◆ TASK OBJECTIVE: The reply to the records below should contain exactly the lines from the line with "source, t) =>" through the line with "def State.wdtKick (s", and nothing besides.

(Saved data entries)
########

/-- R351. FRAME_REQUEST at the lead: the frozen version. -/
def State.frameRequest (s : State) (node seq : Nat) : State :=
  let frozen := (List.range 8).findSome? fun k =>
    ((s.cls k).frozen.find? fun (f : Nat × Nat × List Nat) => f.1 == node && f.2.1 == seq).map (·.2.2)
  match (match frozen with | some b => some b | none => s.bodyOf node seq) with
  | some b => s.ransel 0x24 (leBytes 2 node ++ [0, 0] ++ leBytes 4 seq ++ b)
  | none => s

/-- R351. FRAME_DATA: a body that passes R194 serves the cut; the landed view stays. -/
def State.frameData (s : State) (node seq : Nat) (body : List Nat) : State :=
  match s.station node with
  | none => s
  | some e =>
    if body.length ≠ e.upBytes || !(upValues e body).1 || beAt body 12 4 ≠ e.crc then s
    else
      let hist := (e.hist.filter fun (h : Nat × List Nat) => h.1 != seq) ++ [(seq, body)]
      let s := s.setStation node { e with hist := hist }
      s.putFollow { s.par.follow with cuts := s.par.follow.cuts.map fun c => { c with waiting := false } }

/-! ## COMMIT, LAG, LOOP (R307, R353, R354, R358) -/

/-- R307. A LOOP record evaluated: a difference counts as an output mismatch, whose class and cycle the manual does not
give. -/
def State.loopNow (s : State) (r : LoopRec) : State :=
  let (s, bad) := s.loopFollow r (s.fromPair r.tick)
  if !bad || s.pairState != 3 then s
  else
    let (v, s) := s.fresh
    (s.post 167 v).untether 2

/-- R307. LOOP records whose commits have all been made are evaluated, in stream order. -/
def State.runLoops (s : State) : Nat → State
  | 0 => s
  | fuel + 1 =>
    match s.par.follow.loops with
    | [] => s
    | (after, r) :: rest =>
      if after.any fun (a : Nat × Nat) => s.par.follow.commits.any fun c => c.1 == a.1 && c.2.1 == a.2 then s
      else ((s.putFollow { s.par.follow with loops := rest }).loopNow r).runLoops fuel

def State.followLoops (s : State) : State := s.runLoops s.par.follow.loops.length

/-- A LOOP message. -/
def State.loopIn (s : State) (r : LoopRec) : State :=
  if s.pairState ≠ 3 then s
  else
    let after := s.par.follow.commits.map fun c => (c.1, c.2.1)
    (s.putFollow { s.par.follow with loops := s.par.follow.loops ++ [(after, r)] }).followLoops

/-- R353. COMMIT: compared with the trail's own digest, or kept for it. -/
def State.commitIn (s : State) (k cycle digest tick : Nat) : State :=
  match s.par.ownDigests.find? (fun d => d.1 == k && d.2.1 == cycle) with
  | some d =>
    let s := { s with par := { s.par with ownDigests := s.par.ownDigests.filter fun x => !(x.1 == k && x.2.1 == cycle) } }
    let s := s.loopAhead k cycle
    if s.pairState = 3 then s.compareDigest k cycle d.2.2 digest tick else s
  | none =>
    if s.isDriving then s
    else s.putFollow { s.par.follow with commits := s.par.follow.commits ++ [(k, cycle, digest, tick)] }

########

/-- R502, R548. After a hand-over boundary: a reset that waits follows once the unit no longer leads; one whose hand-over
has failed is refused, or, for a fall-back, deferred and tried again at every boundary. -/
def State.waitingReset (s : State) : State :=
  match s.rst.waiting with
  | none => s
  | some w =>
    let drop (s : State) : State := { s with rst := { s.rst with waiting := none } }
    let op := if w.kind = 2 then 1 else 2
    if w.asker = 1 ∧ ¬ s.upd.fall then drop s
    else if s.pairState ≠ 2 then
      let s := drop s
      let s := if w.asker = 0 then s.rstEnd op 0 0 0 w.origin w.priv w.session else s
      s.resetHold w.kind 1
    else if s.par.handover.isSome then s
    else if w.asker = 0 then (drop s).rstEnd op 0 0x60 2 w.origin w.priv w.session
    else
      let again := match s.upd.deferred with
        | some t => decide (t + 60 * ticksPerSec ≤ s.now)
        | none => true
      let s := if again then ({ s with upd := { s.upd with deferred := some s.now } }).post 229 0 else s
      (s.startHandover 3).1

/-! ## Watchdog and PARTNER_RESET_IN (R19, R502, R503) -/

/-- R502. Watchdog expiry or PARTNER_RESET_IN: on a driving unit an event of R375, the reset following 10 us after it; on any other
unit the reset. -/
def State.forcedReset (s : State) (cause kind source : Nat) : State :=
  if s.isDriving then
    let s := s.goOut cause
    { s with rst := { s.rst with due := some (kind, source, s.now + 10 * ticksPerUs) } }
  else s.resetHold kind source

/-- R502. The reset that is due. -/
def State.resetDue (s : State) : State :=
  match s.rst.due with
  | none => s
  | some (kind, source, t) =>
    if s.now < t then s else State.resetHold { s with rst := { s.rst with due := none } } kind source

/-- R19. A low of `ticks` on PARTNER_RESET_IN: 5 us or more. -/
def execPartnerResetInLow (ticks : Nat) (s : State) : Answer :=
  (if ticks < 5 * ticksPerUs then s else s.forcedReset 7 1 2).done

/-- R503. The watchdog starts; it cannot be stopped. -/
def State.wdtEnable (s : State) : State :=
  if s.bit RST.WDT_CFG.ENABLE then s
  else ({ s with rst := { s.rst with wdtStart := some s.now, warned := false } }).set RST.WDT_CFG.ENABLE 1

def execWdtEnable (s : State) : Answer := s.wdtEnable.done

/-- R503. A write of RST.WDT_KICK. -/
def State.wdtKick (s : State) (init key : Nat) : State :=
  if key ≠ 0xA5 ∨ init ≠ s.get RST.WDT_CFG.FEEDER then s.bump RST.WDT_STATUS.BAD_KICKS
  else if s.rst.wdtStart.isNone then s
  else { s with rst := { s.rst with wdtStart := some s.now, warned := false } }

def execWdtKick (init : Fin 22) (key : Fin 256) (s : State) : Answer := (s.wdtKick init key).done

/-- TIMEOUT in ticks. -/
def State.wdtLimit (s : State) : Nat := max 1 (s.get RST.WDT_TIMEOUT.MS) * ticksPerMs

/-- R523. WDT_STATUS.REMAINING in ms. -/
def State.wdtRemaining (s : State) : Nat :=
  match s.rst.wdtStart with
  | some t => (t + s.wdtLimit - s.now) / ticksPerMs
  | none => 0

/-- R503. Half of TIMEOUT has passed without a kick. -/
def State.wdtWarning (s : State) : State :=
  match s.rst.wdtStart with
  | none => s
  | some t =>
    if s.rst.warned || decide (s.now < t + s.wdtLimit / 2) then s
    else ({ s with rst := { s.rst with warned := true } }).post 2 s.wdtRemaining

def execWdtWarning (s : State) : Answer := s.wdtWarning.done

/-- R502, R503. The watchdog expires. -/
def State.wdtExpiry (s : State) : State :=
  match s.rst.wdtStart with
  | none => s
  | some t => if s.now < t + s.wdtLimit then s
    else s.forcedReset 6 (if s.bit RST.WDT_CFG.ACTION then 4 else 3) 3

########

◆ RESPONSE TO THIS EXERCISE:
  | some (kind, source, t) =>
    if s.now < t then s else State.resetHold { s with rst := { s.rst with due := none } } kind source

/-- R19. A low of `ticks` on PARTNER_RESET_IN: 5 us or more. -/
def execPartnerResetInLow (ticks : Nat) (s : State) : Answer :=
  (if ticks < 5 * ticksPerUs then s else s.forcedReset 7 1 2).done

/-- R503. The watchdog starts; it cannot be stopped. -/
def State.wdtEnable (s : State) : State :=
  if s.bit RST.WDT_CFG.ENABLE then s
  else ({ s with rst := { s.rst with wdtStart := some s.now, warned := false } }).set RST.WDT_CFG.ENABLE 1

def execWdtEnable (s : State) : Answer := s.wdtEnable.done

/-- R503. A write of RST.WDT_KICK. -/
def State.wdtKick (s : State) (init key : Nat) : State :=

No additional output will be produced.